Dr. Camara Phyllis Jones, physician, epidemiologist, and past president of the American Public Health Association. Photo: AaronShirley / Wikimedia Commons / CC BY-SA 4.0
In 2000, Dr. Camara Phyllis Jones published Levels of Racism: A Theoretic Framework and a Gardener's Tale in the American Journal of Public Health. The framework distinguishes institutional, personally mediated, and internalized racism, each with a distinct intervention pathway. It is the most-cited piece of public-health-equity scholarship of the last twenty-five years, and it sits underneath most of the disparity numbers we cite on this site.

In 2000, Dr. Camara Phyllis Jones published a paper in the American Journal of Public Health that gave US public-health researchers and clinicians a vocabulary they did not previously have. The paper is called Levels of Racism: A Theoretic Framework and a Gardener's Tale, and it sits at PMID 10936998. It is short, plain, and the most-cited piece of public-health-equity scholarship of the last twenty-five years. If you have read anything in the racial-disparity literature in the last decade, the framework Jones laid out is probably underneath it, even when she is not cited by name.

The framework distinguishes three kinds of racism: institutional (the structure of who has access to what), personally mediated (individual prejudice, intentional or not), and internalized (the negative beliefs members of stigmatized groups absorb about themselves). The Gardener's Tale, the allegory she pairs with the framework, makes the institutional layer visible by walking through how a gardener with two flower boxes (one with rich soil, one with rocky soil) ends up explaining the height-of-flowers gap as something other than the soil.

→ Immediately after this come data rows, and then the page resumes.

-- ==== Sys2Proof/Machine/Control.lean ====
section
/-! DEFINITION. Group 0x7_ and the trap forms of group 0xE_: branches, joins, exit, waits, specials,
TRAP, BRK, ERET (R152 to R163, R394). -/

namespace Sys2Proof.Machine

/-! ## Branches (R153) -/

/-- Does the issuer's kernel allow deep divergence (R149)? -/
def State.deep (s : State) : Issuer → Bool
  | .warp h _ => match s.block? h with
    | some b => kdDeep b.kd
    | none => false
  | .seq _ => false

/-- Group lanes by equal targets, in the order of their lowest lanes. -/
def groupTargets (tgt : Nat → Nat) : List Nat → List (Nat × Mask)
  | [] => []
  | L :: Ls =>
    let r := groupTargets tgt Ls
    let m := match r.find? (·.1 == tgt L) with
      | some g => g.2 ||| (1#32 <<< L)
      | none => 1#32 <<< L
    (tgt L, m) :: r.filter (·.1 != tgt L)

/-- Bits that a branch target must not have (R153). -/
def badTarget (t : Nat) : Bool := t % 16 != 0 || decide (2 ^ 52 ≤ t)

/-- Split the active path: the lanes of T go to their targets, the others to the next word; `link`
changes the warp once the checks have passed. The alignment trap precedes the path-table check, which
precedes every lane effect (R149, R153, R391). -/
def State.branch (s : State) (who : Issuer) (w : Warp) (p : PathEntry) (act : Mask) (tgt : Nat → Nat) (link : Warp → Warp) : Eff :=
  if act = 0 then .done s
  else
    let bad := maskOf fun L => act.getLsbD L && badTarget (tgt L)
    if bad ≠ 0 then .trap 0x02 bad (((lowLane bad).map tgt).getD 0)
    else
      let rest := p.mask &&& ~~~act
      let gs := groupTargets tgt (lanesOf act)
      let ps := (gs.map fun g => (⟨g.2, pcOf g.1, p.jidx, false, p.spilled⟩ : PathEntry)) ++
        (if rest = 0 then [] else [⟨rest, p.pc + 1, p.jidx, false, p.spilled⟩])
      if (onChip w.paths).length + (ps.length - 1) > 16 && !s.deep who then .trap 0x06 act 0
      else .moved (s.setWarp who (((link w).splitPath p.mask ps).settle))

/-- A displacement from a word's own address (R152). -/
def dispTarget (pc : Pc) (disp : Word) : Nat := ((pc.toNat * 16 : Int) + disp.toInt) % 2 ^ 52 |>.toNat

/-- The link: PC + 16, as 64 bits, in the lanes of T. -/
def putLink (d : Reg) (act : Mask) (pc : Pc) (w : Warp) : Warp := w.putD 2 d act fun _ => pc.toNat * 16 + 16

def execBra (x : DispOp) (s : State) :=
  issue s (lane (Instr.bra x).legal x.h [] []) fun s who w p act =>
    s.branch who w p act (fun _ => dispTarget p.pc x.disp) id

def execBrx (x : AOnly) (s : State) :=
  issue s (lane (Instr.brx x).legal x.h (span 2 x.a) []) fun s who w p act =>
    s.branch who w p act (fun L => w.group 2 x.a.toNat L) id

def execCall (x : CallOp) (s : State) :=
  issue s (lane (Instr.call x).legal x.h [] (span 2 x.d)) fun s who w p act =>
    s.branch who w p act (fun _ => dispTarget p.pc x.disp) (putLink x.d act p.pc)

def execCallx (x : CallxOp) (s : State) :=
  issue s (lane (Instr.callx x).legal x.h (span 2 x.a) (span 2 x.d)) fun s who w p act =>
    s.branch who w p act (fun L => w.group 2 x.a.toNat L) (putLink x.d act p.pc)

def execRet (x : AOnly) (s : State) :=
  issue s (lane (Instr.ret x).legal x.h (span 2 x.a) []) fun s who w p act =>
    s.branch who w p act (fun L => w.group 2 x.a.toNat L) id

/-! ## Joins (R155, R156) -/

/-- A join index that no live record uses. -/
def freeJoin (js : List JoinRec) : BitVec 4 :=
  match (rangeFrom 1 15).find? fun k => js.all (·.idx.toNat != k) with
  | some k => BitVec.ofNat 4 k
  | none => 0

/-- Register a join target for the path (R155). -/
def Warp.jset (w : Warp) (p : PathEntry) (disp : Word) : Warp :=
  let j := freeJoin w.joins
  ({ w with
    joins := w.joins ++ [⟨j, pcOf (dispTarget p.pc disp), p.mask, 0, p.jidx⟩]
    paths := w.paths.map fun (q : PathEntry) => if q.mask == p.mask then { q with jidx := j, pc := q.pc + 1 } else q } : Warp).settle

def execJset (x : DispOp) (s : State) :=
  issue s (lane (Instr.jset x).legal x.h [] []) fun s who w p act =>
    if w.joins.length ≥ 15 then .trap 0x06 act 0 else .moved (s.setWarp who (w.jset p x.disp))

/-- Park the path at its join point and complete the join when its whole group has arrived (R156). -/
def Warp.jwait (w : Warp) (p : PathEntry) (j : JoinRec) : Warp :=
  let k := { j with arrived := j.arrived ||| p.mask }
  (completeJoin { w with
    joins := w.joins.map fun i => if i.idx == j.idx then k else i
    paths := w.paths.map fun (q : PathEntry) => if q.mask == p.mask then { q with park := true } else q } k).settle

def execJwait (x : Bare) (s : State) :=
  issue s (lane (Instr.jwait x).legal x.h [] []) fun s who w p _ =>
    match w.joins.find? fun j => j.idx == p.jidx with
    | none => .trap 0x07 p.mask 0
    | some j =>
      if p.jidx = 0 then .trap 0x07 p.mask 0
      else if j.target ≠ p.pc then .trap 0x07 p.mask (j.target.toNat * 16)
      else .moved (s.setWarp who (w.jwait p j))

/-! ## Exit, waits and specials (R157 to R161) -/

/-- The warp leaves: its slot and registers are free (R36, R157). -/
def State.dropWarp (s : State) (who : Issuer) : State :=
  let core := (s.warp? who).bind fun w => s.placeOf (who, w)
  ({ s with warps := adel who s.warps, cur := if s.cur == some who then none else s.cur } : State).holdCores core.toList

def execExit (x : Bare) (s : State) :=
  issue s (lane (Instr.exit x).legal x.h [] []) fun s who w p act =>
    if act = 0 then .done s
    else if w.live &&& ~~~act = 0 then
      if w.counter .ld = 0 && w.counter .tl = 0 then .moved (s.dropWarp who) else .hold s
    else .moved (s.setWarp who ((w.movePath p.mask (p.pc + 1)).dropLanes act))

/-- Invalidate a core's L1 (R187). -/
def State.invL1 (s : State) (d : DieId) (core : Nat) : State :=
  { s with l1 := s.l1.filter fun l => !(l.die == d && l.core == core) }

/-- An acquire at a scope invalidates the core's L1: at DIE or wider, and at BLOCK in a block of span 2
or more (R187). A sequencer uses no L1 (entry 92). -/
def State.acquire (s : State) (who : Issuer) (w : Warp) (sc : Scope) : State :=
  match who with
  | .seq _ => s
  | .warp h _ => match sc with
    | .die | .module | .system => s.invL1 (s.dieOf who) w.core
    | .block => match s.block? h with
      | some b => if kdSpan b.kd ≥ 2 then s.invL1 b.die w.core else s
      | none => s
    | _ => s

/-- The counter stands at or below a limit byte; 0xFF is no limit (R65). -/
def limitOk (n : Nat) (l : BitVec 8) : Bool := l == 0xFF || decide (n ≤ l.toNat)

/-- WAITC (R65, R158). One that returns is an acquire at BLOCK scope (R253, R270). -/
def execWaitc (x : WaitcOp) (s : State) :=
  warpForm s (lane (Instr.waitc x).legal x.h [] []) fun s who w _ _ =>
    if limitOk (w.counter .tl) x.tl && limitOk (w.counter .cp) x.cp && limitOk (w.counter .st) x.st &&
        limitOk (w.counter .ld) x.ld then .done (s.acquire who w .block)
    else .hold (s.setWarp who (w.waiting s.cycle))

def execYield (x : Bare) (s : State) :=
  warpForm s (lane (Instr.yield x).legal x.h [] []) fun s who w _ _ =>
    .done (s.setWarp who { w with yieldAt := some s.cycle })

/-- The specials of R160. -/
def State.special (s : State) (who : Issuer) (w : Warp) (i L : Nat) : Nat :=
  match who with
  | .warp h wid =>
    match s.block? h with
    | none => 0
    | some b =>
      match i with
      | 0 => L
      | 1 => wid
      | 2 => w.role
      | 3 => b.no
      | 4 => kdSpan b.kd + 16 * w.spos
      | 5 => w.core
      | 6 => w.core / 4
      | 7 => if b.die then 1 else 0
      | 8 => b.tenant
      | _ => s.now b.die
  | .seq q =>
    match i with
    | 1 => if q.trivet then 0 else q.num
    | 4 => 1
    | 5 | 6 => 0xFFFFFFFF
    | 7 => if q.die then 1 else 0
    | 9 => s.now q.die
    | _ => 0

def execSread (x : SreadOp) (s : State) :=
  let n := if x.spec.toNat = 9 then 2 else 1
  issue s (lane (Instr.sread x).legal x.h [] (span n x.d)) fun s who w _ act =>
    .done (s.setWarp who (w.putD n x.d act fun L => s.special who w x.spec.toNat L))

def execNop (x : Bare) (s : State) := laneForm s (lane (Instr.nop x).legal x.h [] []) fun w _ => w

/-! ## Traps and return (R162, R163, R394) -/

def execTrap (x : TrapOp) (s : State) :=
  warpForm s (lane (Instr.trap x).legal x.h [] []) fun s _ _ _ act => .after s 0x09 act x.code.toNat

def execBrk (x : TrapOp) (s : State) :=
  warpForm s (lane (Instr.brk x).legal x.h [] []) fun s _ _ _ act => .after s 0x0A act x.code.toNat

/-- ERET outside a handler raises the illegal-instruction trap (R163). -/
def execEret (x : Bare) (s : State) :=
  issue s (lane (Instr.eret x).legal x.h [] []) fun s who w p _ =>
    match w.frozen with
    | none => .trap 0x01 p.mask 0
    | some f => .moved (s.setWarp who (w.eret f))

/-- WFI (R166): held until an unmasked line is pending. -/
def execWfi (x : Bare) (s : State) :=
  warpForm s ⟨(Instr.wfi x).legal, .privileged, x.h, [], [], none, false⟩ fun s who w _ _ =>
    match who with
    | .seq q => if (s.seq q).irqPend &&& (s.seq q).irqMask ≠ 0 then .done s else .hold (s.setWarp who (w.waiting s.cycle))
    | .warp .. => .done s

end Sys2Proof.Machine
end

That allegory is the part that gets quoted in policy testimony, training sessions, and op-eds. It is also the reason Jones's framework migrated from the academic literature into clinical training, public-health practice, and the structural-racism-and-health conversation that became national after 2020.

Who she is

Jones is a physician (Stanford MD) and an epidemiologist (Johns Hopkins ScM, Hopkins ScD). She trained at Wellesley undergrad, taught at Harvard School of Public Health, ran the Social Determinants of Health Branch at the CDC, and served as the 2015-2016 President of the American Public Health Association. She is currently a Senior Fellow at Morehouse School of Medicine's Satcher Health Leadership Institute and the Cardiovascular Research Institute. The career arc reads as the standard prestige path through US academic public health, with one important difference: she has spent the last three decades arguing, in technical-journal language and in lay-audience allegory, that racism is the structural variable the field had been trained to ignore.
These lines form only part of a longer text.